# LIDL satellite ...how to?



## Texas (May 9, 2005)

Despite following the instructions carefully. I can't get the system to tune in.

All that appears is a notice 'Signal is weak' I've checked the coax cable connections and all are in order. I'm trying to locate *ASTRA* satellite.

I've driven round the local villages and all sat aerials are pointing in the direction I have mine. Even tho' we are in the hills.

Am I doing something wrong, or am I missing the obvious?

Any help gratefully received.

Texas


----------



## johnsandywhite (May 9, 2005)

Most of your answers will be found here *Texas*:-

http://tinyurl.com/bv5x9


----------



## rowley (May 14, 2005)

I found the compass useful for initial setting up. I found that with the dish in the case I needed the bubble to be set on 30. I also found that the astra setting on the compass was slightly out, best result being slightly more to the right.
I know this sounds a bit non technical but it gave me a 77% quality outside and 64% inside through the plastic window.


----------



## Texas (May 9, 2005)

I'm afraid that site hasn't made me any the wiser.

I'm still no further forward.

Thank you for trying to help.

Texas


----------



## Brambles (May 12, 2005)

Hi Texas,

Can I jump back a bit and check a few things with you. 

1. Are you going into installation menu to check for signals.
Do do this press Menu (black round button on remote) not the grey one below the 'text' printing.
When in the main menu, select installation (OK button) and enter password '0000'. You wil now get a screen showing the strength and quality.
Check strenth is 60ish . If you have no strength then connection to LNB is bad probably.
Next you ned to select the satellite you want to find - ASTRA2. You could also try astra1 or Eurobird if you have problems.
Next point dish at wher you think it needs to be, and look for quality bar rising.
You need 60ish (think 55 was mentioned by comag reply previously).

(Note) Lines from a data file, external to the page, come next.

/-- The clearing of a warm (3) or cold (4) reset (R388). What it makes undefined reads as memory that nothing has written (log entry 3). The option
bytes in effect stand until the release applies those of the store (R400, R401). -/
def State.clearModule (s0 : State) (reach : Nat) : State :=
  let cold := decide (4 ≤ reach)
  let s := s0.cutStore.resetRegs reach (fun o => !inBlock 0x100100 0x100 o)
  let s1 : State := { s with
    shadow := [], peMem := [], pes := [], parts := [], imem := [], hearth := [], patches := []
    seqs := if cold then [] else (s.seqs.map (fun e => (e.1, e.2.warm))).filter (fun e => decide (e.2 ≠ Seq.reset))
    hbm := if cold then [] else s.hbm, saved := if cold then [] else s.saved
    mesh := [], net := Net.reset, maint := [], cordBad := [], links := [], flows := [], fences := [], staging := [], dma := [], edge := Edge.reset, kdl := Kindling.reset
    ports := (s.ports.map (fun e => (e.1, { Port.reset with cable := e.2.cable }))).filter (fun e => decide (e.2 ≠ Port.reset))
    fabric := Fabric.reset, detected := [], recovery := [], recLog := if cold then [] else s.recLog
    softRepair := if cold then [] else s.softRepair, march := [], loader := none
    sec := { Sec.reset with torn := s.sec.torn }, dbg := Debug.reset, rings := [], ep := Endpoint.reset }
  s1.each 8 (fun n t => if t.get (Reg.HBM_STAT_STATE n) = 4 then t.set (Reg.HBM_STAT_STATE n) 2 else t)

/-! ## The idle request (R394) -/

/-- The target code of a partition or block in the controller. -/
def targetKey : ResetTarget → Option Nat
  | .module => none
  | .part p => some p
  | .block b => some (256 + b)

/-- The fence domains of a target. -/
def State.targetDomains (s : State) (key : Nat) : List Nat :=
  if key < 4 then s.turfsOf key
  else if 264 ≤ key ∧ key ≤ 271 then [80 + (key - 264)]
  else if key = 304 then [72]
  else []

/-- A recovery of the partition is abandoned, unless it is the reset itself (R376). -/
def State.abandonRecovery (s : State) (p : Nat) : State :=
  match s.recov p with
  | some r => if r.action = 3 then s else (s.setRecov p none).set (Reg.RST_RECSTAT_STATE p) 0
  | none => s

/-- The idle request begins: fences with OWNER = 1, the sequencer stops at its next boundary, an engine or channel stops (R394). -/
def State.beginIdle (s : State) (key : Nat) : State :=
  let s1 :=
    if key < 4 then
      let t := (s.set ⟨Reg.RST_STAT_PARTRST.off, key, key⟩ 1).abandonRecovery key
      let st := t.get (Reg.SEQ_STATE_STATE key)
      if st = seqRunning ∨ st = seqWaiting then (t.setSeq key { t.seq key with stopReq := true, waiting := none }).takeStop key else t
    else if key ≤ 259 then s.kStop (key - 256)
    else if 288 ≤ key ∧ key ≤ 303 ∧ s.get (Reg.DMA_STAT_STATE (key - 288)) = 1 then s.dmaStop (key - 288) [] []
    else s
  let s2 := (s1.targetDomains key).foldl (fun t d => t.holdFence d (fun f => { f with reset := true })) s1
  if key = 304 ∧ s2.get Reg.EDG_STAT_STATE = 4 then s2.edgeFenced else s2

/-- The traffic of a partition in flight is discarded (R394). -/
def State.dropTraffic (s : State) (key : Nat) : State :=
  if key < 4 then
    let t := s.part key
    let s1 := s.setPart key { t with issue := [], draught := [], buffer := [], taken := 0, landing := [] }
    { s1 with links := s1.links.filter (fun l => decide (l.part ≠ key)) }
  else s

/-- A target whose reset is asserted while REFCLK is absent is held in reset: no sequence begins, but nothing in it goes on (R390; log entry 29). -/
def State.holdTarget (s : State) (key : Nat) : State :=
  if key < 4 then
    let t := (s.set ⟨Reg.RST_STAT_PARTRST.off, key, key⟩ 1).dropTraffic key
    let u := t.setSeq key { t.seq key with micro := none, waiting := none }
    if u.get (Reg.SEQ_STATE_STATE key) = seqFaulted then u else u.set (Reg.SEQ_STATE_STATE key) seqStopped
  else if key ≤ 259 then s.kStop (key - 256)
  else if 264 ≤ key ∧ key ≤ 271 then s.linkDown (key - 264) (s.get (Reg.FAB_PSTAT_REASON (key - 264)))
  else if 288 ≤ key ∧ key ≤ 303 ∧ s.get (Reg.DMA_STAT_STATE (key - 288)) = 1 then s.set (Reg.DMA_STAT_STATE (key - 288)) 3
  else if key = 304 then ({ s with edge := { s.edge with pins := 0, ev := 0, ek := 0, ekWas := 0 } } : State).edgeState 5
  else s
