-- ==== Sys2Proof/Machine/Core.lean ====
section
/-!
DEFINITION. The machine as the host's interface names it.
-/

def Sys2Proof.core : Host.Core := { State := Sys2Proof.Machine.State, Fault := Sys2Proof.Machine.Fault, Refusal := Sys2Proof.Machine.Refusal, step := Sys2Proof.Machine.step, reset := Sys2Proof.Machine.State.reset }
end

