/-- Debug sessions (R425-R427): the right password or a finished key exchange opens a session at the least of the levels that bound it, a
wrong one counts and locks at the limit, an open session or LOCKED refuses every opening; CLOSE, the idle time and KILL close it, with its
freezes released; and STATUS answers what it names. -/
def Obligations.SessionsOpenAndClose : Prop :=
  ∀ s : State,
    let opened (level : Nat) (t : State) : Prop := t.dbgOpen = true ∧ t.get Reg.DBG_STAT_LEVEL = level % 4 ∧ t.get Reg.DBG_STAT_FAILS = 0 ∧
      t.flag (pendBit 0x1E0) = true ∧ (level = 2 → t.get Reg.DBG_STAT_FULLSEEN = 1) ∧ t.dbg.kex = none ∧ t.peMem = s.peMem
    let failed (t : State) : Prop := t.dbgOpen = false ∧ t.get Reg.DBG_STAT_FAILS = min (s.get Reg.DBG_STAT_FAILS + 1) 255 ∧
      t.flag (pendBit 0x1E2) = true ∧ (s.optFailLimit ≤ min (s.get Reg.DBG_STAT_FAILS + 1) 255 → t.get Reg.DBG_STAT_LOCKED = 1 ∧
        t.flag (pendBit 0x1E3) = true) ∧ t.dbg.kex = none
    let closed (t : State) : Prop := t.dbgOpen = false ∧ t.get Reg.DBG_STAT_LEVEL = 0 ∧ t.get Reg.DBG_STAT_KEX = 0 ∧
      t.get Reg.DBG_TFRZ_FRZ = 0 ∧ t.dbg.own = 0 ∧ t.flag (pendBit 0x1E1) = true ∧ t.peMem = s.peMem ∧ t.hearth = s.hearth
    (s.dbgOpen = false → s.flag Reg.DBG_STAT_LOCKED = false →
      (∀ pw : List Byte, pw.length = 32 → s.optPwen = true → s.optPwHash ≠ 0 → (Config.sha512 pw).toNat = s.optPwHash →
        Runs (.openPw pw) s (fun t => opened (min s.optPwLevel s.optMaxLevel) t ∧ t.get Reg.DBG_STAT_KEX = 0)) ∧
      (∀ pw : List Byte, pw.length = 32 → s.optPwen = false ∨ s.optPwHash = 0 ∨ (Config.sha512 pw).toNat ≠ s.optPwHash →
        Runs (.openPw pw) s failed) ∧
      (∀ cert key level, cert.length = 296 → key.length = 132 → level < 256 → (s.certSigned cert = true → s.certAllows cert purposeDebug = true →
          Runs (.kexInit cert key level) s (fun t => (∃ x, t.dbg.kex = some x ∧ x.cert = cert ∧ x.key = key ∧ x.level = level) ∧
            t.free = s.free + 1 ∧ t = { s with free := t.free, dbg := t.dbg, out := t.out })) ∧
        (s.certSigned cert = false ∨ s.certAllows cert purposeDebug = false → Runs (.kexInit cert key level) s failed)) ∧
      (∀ x sig, s.dbg.kex = some x → sig.length = 132 → (verifies (certKey x.cert) x.signed sig = true → Runs (.kexFinish sig) s (fun t =>
          opened (min x.level (min (certLevel x.cert) s.optMaxLevel)) t ∧ t.get Reg.DBG_STAT_KEX = 1 ∧ t.dbg.key = x.secret)) ∧
        (verifies (certKey x.cert) x.signed sig = false → Runs (.kexFinish sig) s failed))) ∧
    (s.dbgOpen = true ∨ s.flag Reg.DBG_STAT_LOCKED = true → let code := if s.dbgOpen then dbgDenied else dbgLocked
      ∀ c : Instr, (∃ pw, c = .openPw pw) ∨ (∃ cert key level, c = .kexInit cert key level) ∨ (∃ sig, c = .kexFinish sig) → Runs c s (fun t =>
        (∃ check, t.out = s.out ++ [.debug code [] check]) ∧ t.regs = s.regs ∧ t.dbg.kex = s.dbg.kex)) ∧
    (s.dbgOpen = true → Runs .close s closed ∧ Runs .kill s closed ∧ (s.optIdle ≠ 0 → Runs .sessionIdleTimeout s closed) ∧
      Runs .debugStatus s (fun t => ∃ check, t.out = s.out ++ [.debug dbgOk (leBytes 4 (s.reg Reg.DBG_STAT_OPEN.off).toNat ++
        leBytes 4 (s.reg Reg.DBG_HALT_HALTED.off).toNat ++ (List.range 4).flatMap (fun p => leBytes 4 (s.reg (Reg.SEQ_STATE_STATE p).off).toNat)) check] ∧
        t.regs = s.regs))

Now this may not mean you will get rid of the weak signal warning as now you need to select a channel that you can get on that satellite. So exit menus...exit exit exit .
I will post more later depending on how you get on now. Once you have a quaity signal on the installation menu you are almost done if not done.

Jon.


----------



## Texas (May 9, 2005)

Thank you Brambles for your info, I'll give it a try in the morning. I'm sure the kit must be OK, It's with the operator where the problem lies.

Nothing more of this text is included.